Posted by arbrealettres sur 11 avril 2018




    
Le retour dans la montagne

On respire un air vif et pur,
et voilà que le soleil disparaît
dans les froides profondeurs de ces rochers immenses.

Je veux vous reconduire jusqu’à votre montagne ;
ami, je connais maintenant votre cœur.

Quand l’âge mûr succède à l’active jeunesse,
le temps est venu de cesser la lutte
et de s’appartenir à soi-même ;

Vous avez su, je le vois, comprendre la vie,
et régler la vôtre comme il faut.
Qu’il vous plaise de marcher ou de vous reposer,
rien ne vous poursuit ni ne vous arrête ;

Sans entendre d’autre murmure que celui des sources,
d’autres bruits que ceux du vent ou de la pluie,
Vous foulez un sol toujours jonché
des fruits du song ou des fleurs du cannelier.

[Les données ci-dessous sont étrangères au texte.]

-- ==== Sys2Proof/Laws/State.lean ====
section
/-! SUPPORT. One lemma per field and per update of State and of Thread, so that no later proof unfolds a record update. -/

namespace Sys2Proof.Machine

@[simp] theorem setThread_cyc (s : State) (p : Nat) (v : Thread) : (s.setThread p v).cyc = s.cyc := rfl
@[simp] theorem setThread_fresh (s : State) (p : Nat) (v : Thread) : (s.setThread p v).fresh = s.fresh := rfl
@[simp] theorem setThread_agenda (s : State) (p : Nat) (v : Thread) : (s.setThread p v).agenda = s.agenda := rfl
@[simp] theorem setThread_cur (s : State) (p : Nat) (v : Thread) : (s.setThread p v).cur = s.cur := rfl
@[simp] theorem setThread_nextId (s : State) (p : Nat) (v : Thread) : (s.setThread p v).nextId = s.nextId := rfl
@[simp] theorem setThread_threads (s : State) (p : Nat) (v : Thread) : (s.setThread p v).threads = Tab.put s.threads p v := rfl
@[simp] theorem setThread_cores (s : State) (p : Nat) (v : Thread) : (s.setThread p v).cores = s.cores := rfl
@[simp] theorem setThread_clus (s : State) (p : Nat) (v : Thread) : (s.setThread p v).clus = s.clus := rfl
@[simp] theorem setThread_dies (s : State) (p : Nat) (v : Thread) : (s.setThread p v).dies = s.dies := rfl
@[simp] theorem setThread_hub (s : State) (p : Nat) (v : Thread) : (s.setThread p v).hub = s.hub := rfl
@[simp] theorem setThread_mem (s : State) (p : Nat) (v : Thread) : (s.setThread p v).mem = s.mem := rfl
@[simp] theorem setThread_gran (s : State) (p : Nat) (v : Thread) : (s.setThread p v).gran = s.gran := rfl
@[simp] theorem setThread_copies (s : State) (p : Nat) (v : Thread) : (s.setThread p v).copies = s.copies := rfl
@[simp] theorem setThread_dir (s : State) (p : Nat) (v : Thread) : (s.setThread p v).dir = s.dir := rfl
@[simp] theorem setThread_marks (s : State) (p : Nat) (v : Thread) : (s.setThread p v).marks = s.marks := rfl
@[simp] theorem setThread_acc (s : State) (p : Nat) (v : Thread) : (s.setThread p v).acc = s.acc := rfl
@[simp] theorem setThread_mesh (s : State) (p : Nat) (v : Thread) : (s.setThread p v).mesh = s.mesh := rfl
@[simp] theorem setThread_toks (s : State) (p : Nat) (v : Thread) : (s.setThread p v).toks = s.toks := rfl
@[simp] theorem setThread_accum (s : State) (p : Nat) (v : Thread) : (s.setThread p v).accum = s.accum := rfl
@[simp] theorem setThread_launches (s : State) (p : Nat) (v : Thread) : (s.setThread p v).launches = s.launches := rfl
@[simp] theorem setThread_subs (s : State) (p : Nat) (v : Thread) : (s.setThread p v).subs = s.subs := rfl
@[simp] theorem setThread_groups (s : State) (p : Nat) (v : Thread) : (s.setThread p v).groups = s.groups := rfl
@[simp] theorem setThread_ctxs (s : State) (p : Nat) (v : Thread) : (s.setThread p v).ctxs = s.ctxs := rfl
@[simp] theorem setThread_queues (s : State) (p : Nat) (v : Thread) : (s.setThread p v).queues = s.queues := rfl
@[simp] theorem setThread_walks (s : State) (p : Nat) (v : Thread) : (s.setThread p v).walks = s.walks := rfl
@[simp] theorem setThread_frames (s : State) (p : Nat) (v : Thread) : (s.setThread p v).frames = s.frames := rfl
@[simp] theorem setThread_colls (s : State) (p : Nat) (v : Thread) : (s.setThread p v).colls = s.colls := rfl
@[simp] theorem setThread_round (s : State) (p : Nat) (v : Thread) : (s.setThread p v).round = s.round := rfl
@[simp] theorem setThread_wstage (s : State) (p : Nat) (v : Thread) : (s.setThread p v).wstage = s.wstage := rfl
@[simp] theorem setThread_faults (s : State) (p : Nat) (v : Thread) : (s.setThread p v).faults = s.faults := rfl
@[simp] theorem setThread_waits (s : State) (p : Nat) (v : Thread) : (s.setThread p v).waits = s.waits := rfl
@[simp] theorem setThread_past (s : State) (p : Nat) (v : Thread) : (s.setThread p v).past = s.past := rfl
@[simp] theorem setThread_rels (s : State) (p : Nat) (v : Thread) : (s.setThread p v).rels = s.rels := rfl
@[simp] theorem setThread_late (s : State) (p : Nat) (v : Thread) : (s.setThread p v).late = s.late := rfl
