-- ==== Sys2Proof/Laws/PerInstr.lean ====
section
/-! SUPPORT. Statements made for every instruction, one lemma per constructor. Family F: the word of an instruction has the length
that its two lowest bits give (R26): 32 bits with 11 there, 16 bits with anything else. -/

namespace Sys2Proof.Laws.F

/-- A word of `i` has the length that R26 reads from its first halfword; a step with no encoding has no word. -/
def Statement (i : Instr) : Prop :=
  ∀ n w, i.encode = some (n, w) → (n = 32 ∧ w % 4 = 3) ∨ (n = 16 ∧ w % 4 ≠ 3)
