-- ==== Sys2Proof/Tests/Slice0.lean ====
section
/-! SUPPORT. Tests: words laid out from the spec's encodings decode to their instructions, ill-formed terms are refused, and a
concrete state meets the hypotheses of every statement that has hypotheses. -/

section
open Sys2Proof Sys2Proof.Machine

set_option Elab.async false

/-! ### Words (02_words.md)

Every instruction that has a word, with its word laid out field by field as R29, R32, R41, R44 and R45 (R285, R324 and R364 for their majors)
give it: each row decodes to its instruction, and its instruction encodes to it. -/

noncomputable def wordsIntR : List (Nat × Instr) :=
  [(0b0000000_010010_010001_010000_00000_11, .add 16 17 18),
   (0b0000001_010010_010001_010000_00000_11, .sub 16 17 18),
   (0b0000010_010010_010001_010000_00000_11, .mul 16 17 18),
   (0b0000011_010010_010001_010000_00000_11, .mulh 16 17 18),
   (0b0000100_010010_010001_010000_00000_11, .mulhu 16 17 18),
   (0b0000101_010010_010001_010000_00000_11, .div 16 17 18),
   (0b0000110_010010_010001_010000_00000_11, .divu 16 17 18),
   (0b0000111_010010_010001_010000_00000_11, .rem 16 17 18),
   (0b0001000_010010_010001_010000_00000_11, .remu 16 17 18),
   (0b0001001_010010_010001_010000_00000_11, .and 16 17 18),
   (0b0001010_010010_010001_010000_00000_11, .or 16 17 18),
   (0b0001011_010010_010001_010000_00000_11, .xor 16 17 18),
   (0b0001100_010010_010001_010000_00000_11, .andn 16 17 18),
   (0b0001101_010010_010001_010000_00000_11, .shl 16 17 18),
   (0b0001110_010010_010001_010000_00000_11, .shr 16 17 18),
   (0b0001111_010010_010001_010000_00000_11, .sar 16 17 18),
   (0b0010000_111110_010001_010000_00000_11, .shli 16 17 62),
   (0b0010001_111110_010001_010000_00000_11, .shri 16 17 62),
   (0b0010010_111110_010001_010000_00000_11, .sari 16 17 62),
   (0b0010011_010010_010001_010000_00000_11, .min 16 17 18),
   (0b0010100_010010_010001_010000_00000_11, .max 16 17 18),
   (0b0010101_010010_010001_010000_00000_11, .minu 16 17 18),
   (0b0010110_010010_010001_010000_00000_11, .maxu 16 17 18),
   (0b0010111_000000_010001_010000_00000_11, .clz 16 17),
   (0b0011000_000000_010001_010000_00000_11, .ctz 16 17),
   (0b0011001_000000_010001_010000_00000_11, .popc 16 17),
   (0b0011010_010010_010001_010000_00000_11, .leaS2 16 17 18),
   (0b0011011_010010_010001_010000_00000_11, .leaS4 16 17 18),
   (0b0011100_010010_010001_010000_00000_11, .leaS8 16 17 18),
   (0b0011101_010010_010001_010000_00000_11, .leaS16 16 17 18),
   (0b0011110_111110_010001_010000_00000_11, .sext 16 17 62),
   (0b0011111_111110_010001_010000_00000_11, .zext 16 17 62)]

theorem test_words_intR_decode : wordsIntR.map (fun e => decodeTableWord 32 e.1) = wordsIntR.map (fun e => some e.2) := rfl
theorem test_words_intR_encode : wordsIntR.map (fun e => e.2.encode) = wordsIntR.map (fun e => some (32, e.1)) := rfl

noncomputable def wordsIntI32 : List (Nat × Instr) :=
  [(0b1000000_010010_010001_010000_00000_11, .addI32 16 17 18),
   (0b1000001_010010_010001_010000_00000_11, .subI32 16 17 18),
   (0b1000010_010010_010001_010000_00000_11, .mulI32 16 17 18),
   (0b1000011_010010_010001_010000_00000_11, .mulhI32 16 17 18),
   (0b1000100_010010_010001_010000_00000_11, .mulhuI32 16 17 18),
   (0b1000101_010010_010001_010000_00000_11, .divI32 16 17 18),
   (0b1000110_010010_010001_010000_00000_11, .divuI32 16 17 18),
   (0b1000111_010010_010001_010000_00000_11, .remI32 16 17 18),
   (0b1001000_010010_010001_010000_00000_11, .remuI32 16 17 18),
   (0b1001001_010010_010001_010000_00000_11, .andI32 16 17 18),
   (0b1001010_010010_010001_010000_00000_11, .orI32 16 17 18),
   (0b1001011_010010_010001_010000_00000_11, .xorI32 16 17 18),
   (0b1001100_010010_010001_010000_00000_11, .andnI32 16 17 18),
   (0b1001101_010010_010001_010000_00000_11, .shlI32 16 17 18),
   (0b1001110_010010_010001_010000_00000_11, .shrI32 16 17 18),
   (0b1001111_010010_010001_010000_00000_11, .sarI32 16 17 18),
   (0b1010000_011111_010001_010000_00000_11, .shliI32 16 17 31),
   (0b1010001_011111_010001_010000_00000_11, .shriI32 16 17 31),
   (0b1010010_011111_010001_010000_00000_11, .sariI32 16 17 31),
   (0b1010011_010010_010001_010000_00000_11, .minI32 16 17 18),
   (0b1010100_010010_010001_010000_00000_11, .maxI32 16 17 18),
   (0b1010101_010010_010001_010000_00000_11, .minuI32 16 17 18),
   (0b1010110_010010_010001_010000_00000_11, .maxuI32 16 17 18)]

theorem test_words_intI32_decode : wordsIntI32.map (fun e => decodeTableWord 32 e.1) = wordsIntI32.map (fun e => some e.2) := rfl
theorem test_words_intI32_encode : wordsIntI32.map (fun e => e.2.encode) = wordsIntI32.map (fun e => some (32, e.1)) := rfl

noncomputable def wordsImmediates : List (Nat × Instr) :=
  [(0b1000000000001_010001_010000_00001_11, .addi 16 17 0x1001),
   (0b1000000000000000001_010000_00010_11, .lui 16 0x40001)]

theorem test_words_immediates_decode : wordsImmediates.map (fun e => decodeTableWord 32 e.1) = wordsImmediates.map (fun e => some e.2) := rfl
theorem test_words_immediates_encode : wordsImmediates.map (fun e => e.2.encode) = wordsImmediates.map (fun e => some (32, e.1)) := rfl

noncomputable def wordsCompares : List (Nat × Instr) :=
  [(0b0000000_010010_010001_000101_00011_11, .cmpEq 5 17 18),
   (0b0000001_010010_010001_000101_00011_11, .cmpNe 5 17 18),
   (0b0000010_010010_010001_000101_00011_11, .cmpLt 5 17 18),
   (0b0000011_010010_010001_000101_00011_11, .cmpLe 5 17 18),
   (0b0000100_010010_010001_000101_00011_11, .cmpLtu 5 17 18),
   (0b0000101_010010_010001_000101_00011_11, .cmpLeu 5 17 18),
   (0b0000110_010010_010001_000101_00011_11, .fcmpEq 5 17 18),
   (0b0000111_010010_010001_000101_00011_11, .fcmpLt 5 17 18),
   (0b0001000_010010_010001_000101_00011_11, .fcmpLe 5 17 18),
   (0b0001001_010010_010001_000101_00011_11, .fcmpUn 5 17 18),
   (0b0001010_000111_000110_000101_00011_11, .pand 5 6 7),
   (0b0001011_000111_000110_000101_00011_11, .por 5 6 7),
   (0b0001100_000111_000110_000101_00011_11, .pxor 5 6 7),
   (0b0001101_000000_000110_000101_00011_11, .pnot 5 6),
   (0b0001110_000000_000110_000101_00011_11, .pmov 5 6),
   (0b0001111_000001_000000_000101_00011_11, .pset 5 true),
   (0b1000000_010010_010001_000101_00011_11, .cmpEqI32 5 17 18),
   (0b1000001_010010_010001_000101_00011_11, .cmpNeI32 5 17 18),
   (0b1000010_010010_010001_000101_00011_11, .cmpLtI32 5 17 18),
   (0b1000011_010010_010001_000101_00011_11, .cmpLeI32 5 17 18),
   (0b1000100_010010_010001_000101_00011_11, .cmpLtuI32 5 17 18),
   (0b1000101_010010_010001_000101_00011_11, .cmpLeuI32 5 17 18),
   (0b1000110_010010_010001_000101_00011_11, .fcmpEqF64 5 17 18),
   (0b1000111_010010_010001_000101_00011_11, .fcmpLtF64 5 17 18),
   (0b1001000_010010_010001_000101_00011_11, .fcmpLeF64 5 17 18),
   (0b1001001_010010_010001_000101_00011_11, .fcmpUnF64 5 17 18)]

theorem test_words_compares_decode : wordsCompares.map (fun e => decodeTableWord 32 e.1) = wordsCompares.map (fun e => some e.2) := rfl
theorem test_words_compares_encode : wordsCompares.map (fun e => e.2.encode) = wordsCompares.map (fun e => some (32, e.1)) := rfl

noncomputable def wordsBranches : List (Nat × Instr) :=
  [(0b1000000000000000001_00_0_101_00100_11, .br 5 0x40001),
   (0b1000000000000000001_00_1_101_00100_11, .brNot 5 0x40001),
   (0b1000000000000000001_01_1_101_00100_11, .lpe 5 true 0x40001),
   (0b1000000000001_010001_010000_00101_11, .call 16 17 0x1001)]

theorem test_words_branches_decode : wordsBranches.map (fun e => decodeTableWord 32 e.1) = wordsBranches.map (fun e => some e.2) := rfl
theorem test_words_branches_encode : wordsBranches.map (fun e => e.2.encode) = wordsBranches.map (fun e => some (32, e.1)) := rfl

noncomputable def wordsLoadsAndStores : List (Nat × Instr) :=
  [(0b000_1000000001_010001_010000_00110_11, .ldN8 16 17 0x201),
   (0b001_1000000001_010001_010000_00110_11, .ldN16 16 17 0x201),
   (0b010_1000000001_010001_010000_00110_11, .ldN32 16 17 0x201),
   (0b011_1000000001_010001_010000_00110_11, .ld64 16 17 0x201),
   (0b100_1000000001_010001_010000_00110_11, .ldI8 16 17 0x201),
   (0b101_1000000001_010001_010000_00110_11, .ldI16 16 17 0x201),
   (0b110_1000000001_010001_010000_00110_11, .ldI32 16 17 0x201),
   (0b111_1000000001_010001_010000_00110_11, .ldV 16 17 0x201),
   (0b000_1000000001_010001_010000_00111_11, .st8 16 17 0x201),
   (0b001_1000000001_010001_010000_00111_11, .st16 16 17 0x201),
   (0b010_1000000001_010001_010000_00111_11, .st32 16 17 0x201),
   (0b011_1000000001_010001_010000_00111_11, .st64 16 17 0x201),
   (0b100_1000000001_010001_010000_00111_11, .stV 16 17 0x201)]

theorem test_words_loadsAndStores_decode : wordsLoadsAndStores.map (fun e => decodeTableWord 32 e.1) = wordsLoadsAndStores.map (fun e => some e.2) := rfl
theorem test_words_loadsAndStores_encode : wordsLoadsAndStores.map (fun e => e.2.encode) = wordsLoadsAndStores.map (fun e => some (32, e.1)) := rfl

noncomputable def wordsAtomics : List (Nat × Instr) :=
  [(0b1_0000_000_00000_010001_010000_01000_11, .amoSwap 16 17 .rlx .task true),
   (0b0_0001_001_00001_010001_010000_01000_11, .amoAdd 16 17 .acq .core false),
   (0b1_0010_010_00010_010001_010000_01000_11, .amoAnd 16 17 .rel .clu true),
   (0b0_0011_011_00011_010001_010000_01000_11, .amoOr 16 17 .ar .quad false),
   (0b1_0100_100_00100_010001_010000_01000_11, .amoXor 16 17 .sc .die true),
   (0b0_0101_000_00101_010001_010000_01000_11, .amoMin 16 17 .rlx .half false),
   (0b1_0110_001_00110_010001_010000_01000_11, .amoMax 16 17 .acq .dev true),
   (0b0_0111_010_00111_010001_010000_01000_11, .amoMinu 16 17 .rel .host false),
   (0b1_1000_011_01000_010001_010000_01000_11, .amoMaxu 16 17 .ar .link true),
   (0b0_1001_100_01001_010001_010000_01000_11, .amoFadd 16 17 .sc .fab false),
   (0b1_1010_000_01010_010001_010000_01000_11, .cas 16 17 .rlx .sys true)]

theorem test_words_atomics_decode : wordsAtomics.map (fun e => decodeTableWord 32 e.1) = wordsAtomics.map (fun e => some e.2) := rfl
theorem test_words_atomics_encode : wordsAtomics.map (fun e => e.2.encode) = wordsAtomics.map (fun e => some (32, e.1)) := rfl

noncomputable def wordsFences : List (Nat × Instr) :=
  [(0b0000000_000011_001010_000000_01001_11, .fence .sys .ar),
   (0b0000000_000100_000110_000000_01001_11, .fence .dev .sc),
   (0b0000001_010010_010001_001000_01001_11, .cwb .link 17 18),
   (0b0000010_010010_010001_001001_01001_11, .cinv .fab 17 18),
   (0b0000011_000010_010001_000000_01001_11, .pf 17 2),
   (0b0000100_100001_010001_010000_01001_11, .lds 16 17 33),
   (0b0000101_100001_010001_010000_01001_11, .sts 16 17 33),
   (0b0000110_00_0001_0010_0100_1000_01001_11, .wait 8 4 2 1)]

theorem test_words_fences_decode : wordsFences.map (fun e => decodeTableWord 32 e.1) = wordsFences.map (fun e => some e.2) := rfl
theorem test_words_fences_encode : wordsFences.map (fun e => e.2.encode) = wordsFences.map (fun e => some (32, e.1)) := rfl

noncomputable def wordsVecF : List (Nat × Instr) :=
  [(0b000_0000_010010_010001_010000_01010_11, .vaddF .f32 16 17 18),
   (0b001_0001_010010_010001_010000_01010_11, .vsubF .f64 16 17 18),
   (0b010_0010_010010_010001_010000_01010_11, .vmulF .b16 16 17 18),
   (0b001_0011_010010_010001_010000_01010_11, .vdivF .f64 16 17 18),
   (0b100_0100_010010_010001_010000_01010_11, .vminF (.fr 0) 16 17 18),
   (0b101_0101_010010_010001_010000_01010_11, .vmaxF (.fr 1) 16 17 18),
   (0b110_0110_000000_010001_010000_01010_11, .vabsF (.fr 2) 16 17),
   (0b111_0111_000000_010001_010000_01010_11, .vnegF (.fr 3) 16 17),
   (0b000_1000_010010_010001_010000_01010_11, .vceqF .f32 16 17 18),
   (0b001_1001_010010_010001_010000_01010_11, .vcltF .f64 16 17 18),
   (0b010_1010_010010_010001_010000_01010_11, .vcleF .b16 16 17 18),
   (0b011_1011_010010_010001_010000_01010_11, .vcunF .h16 16 17 18),
   (0b000_1100_000000_010001_010000_01010_11, .vrsumF .f32 16 17),
   (0b001_1101_000000_010001_010000_01010_11, .vrmaxF .f64 16 17),
   (0b010_1110_000000_010001_010000_01010_11, .vrminF .b16 16 17)]

theorem test_words_vecF_decode : wordsVecF.map (fun e => decodeTableWord 32 e.1) = wordsVecF.map (fun e => some e.2) := rfl
theorem test_words_vecF_encode : wordsVecF.map (fun e => e.2.encode) = wordsVecF.map (fun e => some (32, e.1)) := rfl

noncomputable def wordsVecI : List (Nat × Instr) :=
  [(0b000_0000_010010_010001_010000_01011_11, .vaddI .i8 16 17 18),
   (0b001_0001_010010_010001_010000_01011_11, .vsubI .i16 16 17 18),
   (0b010_0010_010010_010001_010000_01011_11, .vadds .i32 16 17 18),
   (0b011_0011_010010_010001_010000_01011_11, .vsubs .i64 16 17 18),
   (0b100_0100_010010_010001_010000_01011_11, .vmulI .n8 16 17 18),
   (0b101_0101_010010_010001_010000_01011_11, .vminI .n16 16 17 18),
   (0b110_0110_010010_010001_010000_01011_11, .vmaxI .n32 16 17 18),
   (0b111_0111_010010_010001_010000_01011_11, .vand .n64 16 17 18),
   (0b000_1000_010010_010001_010000_01011_11, .vor .i8 16 17 18),
   (0b001_1001_010010_010001_010000_01011_11, .vxor .i16 16 17 18),
   (0b010_1010_010010_010001_010000_01011_11, .vshl .i32 16 17 18),
   (0b011_1011_010010_010001_010000_01011_11, .vshr .i64 16 17 18),
   (0b100_1100_010010_010001_010000_01011_11, .vceqI .n8 16 17 18),
   (0b101_1101_010010_010001_010000_01011_11, .vcltI .n16 16 17 18),
   (0b110_1110_010010_010001_010000_01011_11, .vsel .n32 16 17 18),
   (0b111_1111_000000_010001_010000_01011_11, .vrsumI .n64 16 17)]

Les simples que vous vendez vous procurent largement
de quoi subvenir à vos faibles dépenses ;
Vous recueillez enfin ces herbes précieuses,
dont les sucs puissants donnent la longévité.

Les nuages blancs sont de gracieux compagnons
qui vous exhortent à boire ;

En quelque endroit que vous vous retiriez pour dormir,
la lune brillante n’est-elle point près de vous ?

J’emporte, moi, de cette journée,
des souvenirs que ne peut effacer le sommeil ;
Nous allons donc nous revoir en songe,
car mon esprit, cherchant le vôtre,
saura bien revenir ici.

(Gao Shi)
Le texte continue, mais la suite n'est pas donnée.